PROBLEM DESCRIPTION
Using the data that follows, return exactly the lines from the one that contains "queue empty. -/" through the one that contains "on an empty", ends included.

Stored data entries
☆ ☆ ☆ ☆ ☆ ☆ ☆

-- ==== Sys2Proof/Certificates/Slice0/Obligations.lean ====
section
/-! DEFINITION. The statements for the provers. Each docstring names the rules of spec/ a statement rests on. -/
open Sys2Proof Sys2Proof.Machine

/-- A step takes the command at the front of the queue and runs it on the state with the queue's rest. -/
def Obligations.StepRunsFrontCommand : Prop := ∀ (c : Instr) (cs : List Instr) (s : State), step { s with pending := c :: cs } = exec c { s with pending := cs }

/-- R371: at reset no register is listed and every sparse table is in its canonical form; the part is DARK and the queue empty. -/
def Obligations.ResetIsDark : Prop := State.reset.Canonical ∧ State.reset.pending = [] ∧ State.reset.pwr = 0 ∧ (∀ c : ChanId, State.reset.chans[c].st = .idle) ∧ ∀ r : Reg, State.reset.rd r = r.reset

/-- R368: no two registers share an address, every register's address is a word address in its window, and the address names it. -/
def Obligations.OffsetNamesRegister : Prop := (∀ r : Reg, Reg.ofAddr? r.addr = some r ∧ r.addr % 4 = 0 ∧ r.addr < 0x1000000) ∧ ∀ r q : Reg, r.addr = q.addr → r = q

/-- No command touches the queue, and every one of them takes a machine whose sparse tables are in canonical form to such a machine: equal machines stay equal data. A step, the idle tick on an empty
queue among them (log entry 5), keeps the canonical form, and takes one command off the queue. -/
def Obligations.StateStaysCanonical : Prop := 
  (∀ (c : Instr) (s t : State), exec c s = .next t → t.pending = s.pending ∧ (s.Canonical → t.Canonical))
  ∧ (∀ s t : State, step s = .next t → t.pending = s.pending.drop 1 ∧ (s.Canonical → t.Canonical))

/-- Every command answers a next state, in every state and with every operand: no command of the block stops, not even where a die is under test controls (R375; log entry 114). -/
def Obligations.EveryCommandCompletes : Prop := ∀ (c : Instr) (s : State), ∃ t, exec c s = .next t

/-- R369: an address of BAR0 that names a register is decoded and a read of it is answered; one marked reserved reads 0 and ignores writes; any other address of a window (the holding window of R385
apart) completes as an unsupported request, and a write to it is discarded. Each of these commands is said to answer a next state, on conditions of the state and the operands alone:
registerWrite, rcFieldRead. -/
def Obligations.RequestsAreDecoded : Prop := ∀ (s : State) (f : Func) (off : Nat), s.Ordinary → s.bar0Up f = true → off % 4 = 0 → off < 0x1000000 →
  (∀ r, Reg.ofAddr? off = some r → (∃ t w, exec (.rcFieldRead (.func f) off) s = .next t ∧ t.resp = .data w) ∧ ∀ v, ∃ t, exec (.registerWrite f off v 15) s = .next t ∧ t.resp = .none)
  ∧ (Reg.ofAddr? off = none → reservedAddr off = true → exec (.rcFieldRead (.func f) off) s = .next { s with resp := .data 0 } ∧ ∀ v, exec (.registerWrite f off v 15) s = .next { s with resp := .none })
  ∧ (Reg.ofAddr? off = none → reservedAddr off = false → holdingReg off = none →
      exec (.rcFieldRead (.func f) off) s = .next { s with resp := .unsupported } ∧ ∀ v be, exec (.registerWrite f off v be) s = .next { s with resp := .unsupported })

/-- R370, R372, R381: a write of a register with not all byte enables changes only BAD_ACCESS; one of a register of RO and RC fields alone changes no register; one of a plain 32-bit RW register gives
it the value; a masked write gives the half-word its alias names the data bits that its mask names, and keeps the other bits. Each of these commands is said to answer a next state, on conditions
of the state and the operands alone: registerWrite, maskedWrite. -/
def Obligations.RegistersAreWritten : Prop := ∀ (s : State) (f : Func) (r : Reg) (v : Word), s.Ordinary → s.bar0Up f = true →
  let plain := (∃ m, r = .merSyncComp m) ∨ (∃ n, r = .lookThr n) ∨ (∃ c k, r = .winOpen c k) ∨ (∃ c k, r = .winClose c k) ∨ (∃ c k, r = .winDelay c k)
  let gets := fun (c : Instr) (w : Word) => Completes c s (fun t => t.rd r = w ∧ s.SameRegs t (· = r)
    ∧ t = { s with regs := t.regs, resp := .none, copies := t.copies, badPar := t.badPar, power := { s.power with master := t.power.master } })
  (∀ be, be ≠ 15 → Completes (.registerWrite f r.addr v be) s (fun t => t = { s with regs := t.regs, resp := .none } ∧ t.isSet (.glob .regStatus) REG_STATUS.BAD_ACCESS = true ∧ s.SameRegs t (· = .glob .regStatus)))
  ∧ (s.claimed r = false → (∀ g ∈ r.fields, g.access = .ro ∨ g.access = .rc) → Completes (.registerWrite f r.addr v 15) s (fun t =>
      t = { s with regs := t.regs, resp := .none, copies := t.copies, badPar := t.badPar } ∧ s.SameRegs t (fun _ => False)))
  ∧ (plain → s.writeReaches f r = true →
      gets (.registerWrite f r.addr v 15) v
      ∧ gets (.maskedWrite f (0x1000000 + r.addr) v) ((s.rd r &&& ~~~(v >>> 16)) ||| (v &&& 0xFFFF &&& (v >>> 16)))
      ∧ gets (.maskedWrite f (0x1800000 + r.addr) v) ((s.rd r &&& ~~~(v &&& 0xFFFF0000)) ||| ((v <<< 16) &&& (v &&& 0xFFFF0000))))
  ∧ (r.addr < 0x800000 → v >>> 16 = 0 → exec (.maskedWrite f (0x1000000 + r.addr) v) s = .next { s with resp := .none } ∧ exec (.maskedWrite f (0x1800000 + r.addr) v) s = .next { s with resp := .none })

☆ ☆ ☆ ☆ ☆ ☆ ☆

ANSWER AREA
/-- R371: at reset no register is listed and every sparse table is in its canonical form; the part is DARK and the queue empty. -/
def Obligations.ResetIsDark : Prop := State.reset.Canonical ∧ State.reset.pending = [] ∧ State.reset.pwr = 0 ∧ (∀ c : ChanId, State.reset.chans[c].st = .idle) ∧ ∀ r : Reg, State.reset.rd r = r.reset

/-- R368: no two registers share an address, every register's address is a word address in its window, and the address names it. -/
def Obligations.OffsetNamesRegister : Prop := (∀ r : Reg, Reg.ofAddr? r.addr = some r ∧ r.addr % 4 = 0 ∧ r.addr < 0x1000000) ∧ ∀ r q : Reg, r.addr = q.addr → r = q

/-- No command touches the queue, and every one of them takes a machine whose sparse tables are in canonical form to such a machine: equal machines stay equal data. A step, the idle tick on an empty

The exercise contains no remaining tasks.